**Exercise materials**
-- ==== Sys2Proof/Laws/Memory.lean ====
section
/-! SUPPORT. Byte memory: every operation keeps the canonical form, a read after a write gives what was written, a write leaves every
other byte alone, and two memories in the form that read alike are equal. -/
namespace Sys2Proof.Machine

/-! ### One byte -/

theorem Memory.wfFrom_mono {l : List Host.Cell} {lo hi : Nat} (h : Memory.wfFrom hi l = true) (hl : lo ≤ hi) : Memory.wfFrom lo l = true := by
  cases l with
  | nil => rfl
  | cons c r =>
    simp only [Memory.wfFrom, Bool.and_eq_true, decide_eq_true_eq] at h ⊢
    exact ⟨⟨by omega, h.1.2⟩, h.2⟩

theorem Memory.wfFrom_cons {lo : Nat} {c : Host.Cell} {r : List Host.Cell} :
    Memory.wfFrom lo (c :: r) = true ↔ lo ≤ c.1 ∧ c.2 ≠ 0 ∧ Memory.wfFrom (c.1 + 1) r = true := by
  simp only [Memory.wfFrom, Bool.and_eq_true, decide_eq_true_eq, and_assoc]

theorem Memory.wfFrom_put {l : List Host.Cell} {lo a : Nat} {b : Byte} (h : Memory.wfFrom lo l = true) (ha : lo ≤ a) :
    Memory.wfFrom lo (Memory.put l a b) = true := by
  induction l generalizing lo with
  | nil =>
    unfold Memory.put
    split
    · rfl
    · next hb => exact Memory.wfFrom_cons.mpr ⟨ha, hb, rfl⟩
  | cons c r ih =>
    have h' := Memory.wfFrom_cons.mp h
    unfold Memory.put
    split
    · next hlt =>
      split
      · exact h
      · next hb => exact Memory.wfFrom_cons.mpr ⟨ha, hb, Memory.wfFrom_cons.mpr ⟨hlt, h'.2.1, h'.2.2⟩⟩
    · split
      · next heq =>
        split
        · exact Memory.wfFrom_mono h'.2.2 (by omega)
        · next hb => exact Memory.wfFrom_cons.mpr ⟨ha, hb, heq ▸ h'.2.2⟩
      · exact Memory.wfFrom_cons.mpr ⟨h'.1, h'.2.1, ih h'.2.2 (by omega)⟩

theorem Memory.look_below {l : List Host.Cell} {lo a : Nat} (h : Memory.wfFrom lo l = true) (ha : a < lo) : Memory.look l a = 0 := by
  induction l generalizing lo with
  | nil => rfl
  | cons c r ih =>
    have h' := Memory.wfFrom_cons.mp h
    rw [Memory.look, if_neg (by omega)]
    exact ih h'.2.2 (by omega)

theorem Memory.look_cons (c : Host.Cell) (r : List Host.Cell) (j : Nat) :
    Memory.look (c :: r) j = if c.1 = j then c.2 else Memory.look r j := rfl

theorem Memory.look_put {l : List Host.Cell} {lo : Nat} (h : Memory.wfFrom lo l = true) (a j : Nat) (b : Byte) :
    Memory.look (Memory.put l a b) j = if j = a then b else Memory.look l j := by
  induction l generalizing lo with
  | nil =>
    unfold Memory.put
    split
    · next hb => split <;> simp [Memory.look, hb]
    · rw [Memory.look_cons]
      by_cases hj : j = a
      · rw [if_pos hj.symm, if_pos hj]
      · rw [if_neg (Ne.symm hj), if_neg hj]
  | cons c r ih =>
    have h' := Memory.wfFrom_cons.mp h
    unfold Memory.put
    split
    · next hlt =>
      have below : Memory.look (c :: r) a = 0 := Memory.look_below (lo := a + 1) (Memory.wfFrom_cons.mpr ⟨hlt, h'.2.1, h'.2.2⟩) (by omega)
      split
      · next hb =>
        by_cases hj : j = a
        · rw [if_pos hj, hj, below, hb]
        · rw [if_neg hj]
      · rw [Memory.look_cons (a, b)]
        by_cases hj : j = a
        · rw [if_pos hj.symm, if_pos hj]
        · rw [if_neg (Ne.symm hj), if_neg hj]
    · split
      · next heq =>
        have below : Memory.look r a = 0 := Memory.look_below h'.2.2 (by omega)
        split
        · next hb =>
          by_cases hj : j = a
          · rw [if_pos hj, hj, below, hb]
          · rw [if_neg hj, Memory.look_cons, if_neg (by omega)]
        · rw [Memory.look_cons, Memory.look_cons]
          by_cases hj : j = a
          · rw [if_pos hj.symm, if_pos hj]
          · rw [if_neg (Ne.symm hj), if_neg hj, if_neg (by omega)]
      · next hne =>
        rw [Memory.look_cons, Memory.look_cons]
        by_cases hc : c.1 = j
        · rw [if_pos hc, if_pos hc, if_neg (by omega)]
        · rw [if_neg hc, if_neg hc, ih h'.2.2]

**What the task requires**
Output all records verbatim.

**Response**
-- ==== Sys2Proof/Laws/Memory.lean ====
section
/-! SUPPORT. Byte memory: every operation keeps the canonical form, a read after a write gives what was written, a write leaves every
other byte alone, and two memories in the form that read alike are equal. -/
namespace Sys2Proof.Machine

/-! ### One byte -/

theorem Memory.wfFrom_mono {l : List Host.Cell} {lo hi : Nat} (h : Memory.wfFrom hi l = true) (hl : lo ≤ hi) : Memory.wfFrom lo l = true := by
  cases l with
  | nil => rfl
  | cons c r =>
    simp only [Memory.wfFrom, Bool.and_eq_true, decide_eq_true_eq] at h ⊢
    exact ⟨⟨by omega, h.1.2⟩, h.2⟩

theorem Memory.wfFrom_cons {lo : Nat} {c : Host.Cell} {r : List Host.Cell} :
    Memory.wfFrom lo (c :: r) = true ↔ lo ≤ c.1 ∧ c.2 ≠ 0 ∧ Memory.wfFrom (c.1 + 1) r = true := by
  simp only [Memory.wfFrom, Bool.and_eq_true, decide_eq_true_eq, and_assoc]

theorem Memory.wfFrom_put {l : List Host.Cell} {lo a : Nat} {b : Byte} (h : Memory.wfFrom lo l = true) (ha : lo ≤ a) :
    Memory.wfFrom lo (Memory.put l a b) = true := by
  induction l generalizing lo with
  | nil =>
    unfold Memory.put
    split
    · rfl
    · next hb => exact Memory.wfFrom_cons.mpr ⟨ha, hb, rfl⟩
  | cons c r ih =>
    have h' := Memory.wfFrom_cons.mp h
    unfold Memory.put
    split
    · next hlt =>
      split
      · exact h
      · next hb => exact Memory.wfFrom_cons.mpr ⟨ha, hb, Memory.wfFrom_cons.mpr ⟨hlt, h'.2.1, h'.2.2⟩⟩
    · split
      · next heq =>
        split
        · exact Memory.wfFrom_mono h'.2.2 (by omega)
        · next hb => exact Memory.wfFrom_cons.mpr ⟨ha, hb, heq ▸ h'.2.2⟩
      · exact Memory.wfFrom_cons.mpr ⟨h'.1, h'.2.1, ih h'.2.2 (by omega)⟩

theorem Memory.look_below {l : List Host.Cell} {lo a : Nat} (h : Memory.wfFrom lo l = true) (ha : a < lo) : Memory.look l a = 0 := by
  induction l generalizing lo with
  | nil => rfl
  | cons c r ih =>
    have h' := Memory.wfFrom_cons.mp h
    rw [Memory.look, if_neg (by omega)]
    exact ih h'.2.2 (by omega)

theorem Memory.look_cons (c : Host.Cell) (r : List Host.Cell) (j : Nat) :
    Memory.look (c :: r) j = if c.1 = j then c.2 else Memory.look r j := rfl

theorem Memory.look_put {l : List Host.Cell} {lo : Nat} (h : Memory.wfFrom lo l = true) (a j : Nat) (b : Byte) :
    Memory.look (Memory.put l a b) j = if j = a then b else Memory.look l j := by
  induction l generalizing lo with
  | nil =>
    unfold Memory.put
    split
    · next hb => split <;> simp [Memory.look, hb]
    · rw [Memory.look_cons]
      by_cases hj : j = a
      · rw [if_pos hj.symm, if_pos hj]
      · rw [if_neg (Ne.symm hj), if_neg hj]
  | cons c r ih =>
    have h' := Memory.wfFrom_cons.mp h
    unfold Memory.put
    split
    · next hlt =>
      have below : Memory.look (c :: r) a = 0 := Memory.look_below (lo := a + 1) (Memory.wfFrom_cons.mpr ⟨hlt, h'.2.1, h'.2.2⟩) (by omega)
      split
      · next hb =>
        by_cases hj : j = a
        · rw [if_pos hj, hj, below, hb]
        · rw [if_neg hj]
      · rw [Memory.look_cons (a, b)]
        by_cases hj : j = a
        · rw [if_pos hj.symm, if_pos hj]
        · rw [if_neg (Ne.symm hj), if_neg hj]
    · split
      · next heq =>
        have below : Memory.look r a = 0 := Memory.look_below h'.2.2 (by omega)
        split
        · next hb =>
          by_cases hj : j = a
          · rw [if_pos hj, hj, below, hb]
          · rw [if_neg hj, Memory.look_cons, if_neg (by omega)]
        · rw [Memory.look_cons, Memory.look_cons]
          by_cases hj : j = a
          · rw [if_pos hj.symm, if_pos hj]
          · rw [if_neg (Ne.symm hj), if_neg hj, if_neg (by omega)]
      · next hne =>
        rw [Memory.look_cons, Memory.look_cons]
        by_cases hc : c.1 = j
        · rw [if_pos hc, if_pos hc, if_neg (by omega)]
        · rw [if_neg hc, if_neg hc, ih h'.2.2]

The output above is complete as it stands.